• [Exercise goal] Starting at the first line of the data below, repeat each line word for word up to and including the line with "name it. -/".

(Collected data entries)
-- ==== Sys2Proof/Machine/Ops.lean ====
section
/-! DEFINITION. The shared operations of the block: messages, the two bus primitives with the CRC trailer
(40_codec.md R145, R146), the critical section (43_trx_sequencer.md R263), callbacks, the entry to a classifier pass
(60_exceptions.md R383, the block's one trap) and the return from it (R384), the end of an operation, the checks every
request meets (R378), and the power cycle (70_reset_and_hazards.md R410). -/

namespace Sys2Proof.Machine

/-- One action of the block (10_state.md R36), as the rules name it. -/
inductive Action where
  /-- a `transact(Read)`: header, whether the CRC check applies, length -/
  | read (hdr : List Byte) (checked : Bool) (n : Nat)
  /-- a write-class `transact`: header and payload -/
  | write (hdr body : List Byte)
  /-- a callback, if present -/
  | callback (f : CallbackId)
  /-- a context write, with no message -/
  | silent
  /-- `IrqSaveDisable` -/
  | maskOff
  /-- `IrqRestore` -/
  | maskOn (tok : Bool)
deriving DecidableEq, Repr

/-- What an action gives to what follows it. -/
inductive ActResult where
  | ok
  | data (d : List Byte)
  | token (tok : Bool)
  /-- `BusError` -/
  | failed
deriving DecidableEq, Repr

/-- What follows an action: the next action, or the operation's end. -/
inductive Next where
  | goto (p : Point)
  | done (r : Result)
deriving DecidableEq, Repr

/-! ## Messages -/

/-- A message leaves a port. The trace is kept newest first (log 27). -/
def emit (e : Event) (s : State) : State :=
  { s with trace := e :: s.trace }

/-- The answer of an operation on the CMD port. -/
def answer (r : Result) (s : State) : State :=
  emit (.answer r) s

/-! ## Bus primitives -/

/-- R145, R146: the trailer of a write-class transaction, present when `ctx.crc_mode` is not `Off`. -/
def trailer (s : State) (hdr body : List Byte) : Option Byte :=
  if s.ctx.crcMode = .off then none else some (crc8 s.cfg (hdr ++ body))

/-- `BusWrite(hdr, body, crc)`: one transaction, and whether it answered `Ok`. The trailer follows `ctx.crc_mode`; whether
the chip expects one is the chip's own `crcOn` (R147, R431; log 36), which nothing here consults. -/
def busWrite (hdr body : List Byte) (s : State) : Bool × State :=
  let crc := trailer s hdr body
  let y := transfer s.cfg (hdr ++ body ++ crc.toList) 0 s.env
  (y.1.isSome, emit (.busWrite hdr body crc y.1.isSome) { s with env := y.2 })

/-- `BusRead(hdr, n)`: one transaction, and its bytes, none for `BusError`. A read carries no trailer (30_encoding.md R90). -/
def busRead (hdr : List Byte) (n : Nat) (s : State) : Option (List Byte) × State :=
  let y := transfer s.cfg hdr n s.env
  (y.1, emit (.busRead hdr n y.1) { s with env := y.2 })

/-! ## Critical section -/

/-- R263: `tok <- IrqSaveDisable(); seq.irq_masked <- true`. The token is the platform's mask, which closes. -/
def maskOff (s : State) : State :=
  emit (.irqSaveDisable s.env.platMask)
    { s with env := { s.env with platMask := true }, seq := { s.seq with irqMasked := true } }

/-- R263: `IrqRestore(tok); seq.irq_masked <- false`. The token puts the platform's mask back (R391). -/
def maskOn (tok : Bool) (s : State) : State :=
  emit (.irqRestore tok)
    { s with env := { s.env with platMask := tok }, seq := { s.seq with irqMasked := false } }

/-! ## Continuation -/

/-- The task waits for its next step. -/
def park (t : Task) (s : State) : State :=
  { s with stack := .task t :: s.stack }

/-- R390: the callback leaves on the EVT port with the record and the context, and its handler runs over the task. -/
def callHost (f : CallbackId) (t : Task) (s : State) : State :=
  emit (.callback f s.evt s.ctx) { s with stack := .handler f :: .task t :: s.stack }

/-! ## The pass as a trap -/

/-- The task is a classifier pass. -/
def Task.isPass (t : Task) : Bool :=
  t.owner != .cmd

/-- The entry is a pass in progress. -/
def Entry.isPass : Entry → Bool
  | .task t => t.isPass
  | .handler _ => false

/-- Some pass is in progress. -/
def hasPass (st : List Entry) : Bool :=
  st.any Entry.isPass

/-- The entry is a handler of the host. -/
def Entry.isHandler : Entry → Bool
  | .handler _ => true
  | .task _ => false

/-- A handler of the host runs. -/
def inCallback (st : List Entry) : Bool :=
  st.any Entry.isHandler

/-- An operation is in progress on top. -/
def topIsTask : List Entry → Bool
  | .task _ :: _ => true
  | .handler _ :: _ | [] => false

/-- R383, the entry sequence: `seq.in_pass <- true; rec <- zero`. Nothing is saved: the foreground stays on the stack. -/
def enterPass (s : State) : State :=
  { s with seq := { s.seq with inPass := true }, evt := EventRec.zero }

/-- R384, the return: `seq.in_pass <- false`. The next action of an operation it interrupted is now due (R429). -/
def leavePass (s : State) : State :=
  { s with seq := { s.seq with inPass := false }, served := topIsTask s.stack }

/-- The end of an operation or a pass with its result (R335 for a pass started by the IRQ port: nobody to answer). -/
def finish (o : Owner) (r : Result) (s : State) : State :=
  match o with
  | .cmd => answer r s
  | .passCmd => answer r (leavePass s)
  | .passIrq => leavePass s

/-- R381 (b): a pass may start from the IRQ port. While a handler of the host runs, the block performs no action (R390;
log 14). A pass is not re-entrant (R389), also after an `init` inside it has cleared `seq.in_pass` (46_context_ops.md R362;
the model's choice, log 38). After a pass the operation it interrupted takes an action first (R429; log 37). -/
def passMayStart (s : State) : Bool :=
  s.env.irq && s.ctx.live && !s.seq.inPass && !s.seq.irqMasked && !s.seq.halted && !hasPass s.stack && !s.served &&
    (match s.stack with
     | .handler _ :: _ => false
     | .task _ :: _ | [] => true)

/-! ## Requests -/

/-- R378, the checks (1) and (3): a halted block gives no answer at all, and every operation but `init` needs `ctx.live`. -/
def request (s : State) (k : State → Host.Outcome State Fault Refusal) : Host.Outcome State Fault Refusal :=
  if s.seq.halted then .fault .halted
  else if s.ctx.live then k s
  else .next (answer (.err .invalidArgument) s)

/-- An operation that answers at once. -/
def reply (r : Result) (s : State) : Host.Outcome State Fault Refusal :=
  .next (answer r s)

/-- 40_codec.md R143: `Err(ProtocolError)`, or with `HALT_ON_PROTOCOL_ERROR` the halt, with no answer. -/
def protocolError (s : State) : Host.Outcome State Fault Refusal :=
  if s.cfg.HALT_ON_PROTOCOL_ERROR then .next { s with seq := { s.seq with halted := true } }
  else reply (.err .protocolError) s

/-! ## Boundaries -/

/-- R410, R437: the block after a power cycle; the chip, the host and the platform are not the block's. -/
def powerCycle (s : State) : State :=
  { s with ctx := Ctx.powerOn, evt := EventRec.zero, seq := Sequencer.powerOn, stack := [], served := false }

/-- What the environment does at this boundary; nothing once the schedule is used up (log 13). -/
def boundary (s : State) : Boundary :=
  s.sched.headD {}

/-- The platform moves its own interrupt mask, which is "its own business" (60_exceptions.md R383); a critical section keeps
it closed (20_memory.md R76). The model's choice: log 39. -/
def platformMoves (b : Boundary) (inSection : Bool) (e : Env) : Env :=
  if inSection then e else { e with platMask := b.mask.getD e.platMask }

/-- The boundary is passed: its slot is used up, and the chip (20_memory.md R75) and the platform have acted. -/
def tick (s : State) : State :=
  match s.sched with
  | [] => s
  | b :: rest => { s with sched := rest, env := platformMoves b s.seq.irqMasked (chipEvents s.cfg b s.env) }

end Sys2Proof.Machine
end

• [Response to the task]
-- ==== Sys2Proof/Machine/Ops.lean ====
section
/-! DEFINITION. The shared operations of the block: messages, the two bus primitives with the CRC trailer
(40_codec.md R145, R146), the critical section (43_trx_sequencer.md R263), callbacks, the entry to a classifier pass
(60_exceptions.md R383, the block's one trap) and the return from it (R384), the end of an operation, the checks every
request meets (R378), and the power cycle (70_reset_and_hazards.md R410). -/

namespace Sys2Proof.Machine

/-- One action of the block (10_state.md R36), as the rules name it. -/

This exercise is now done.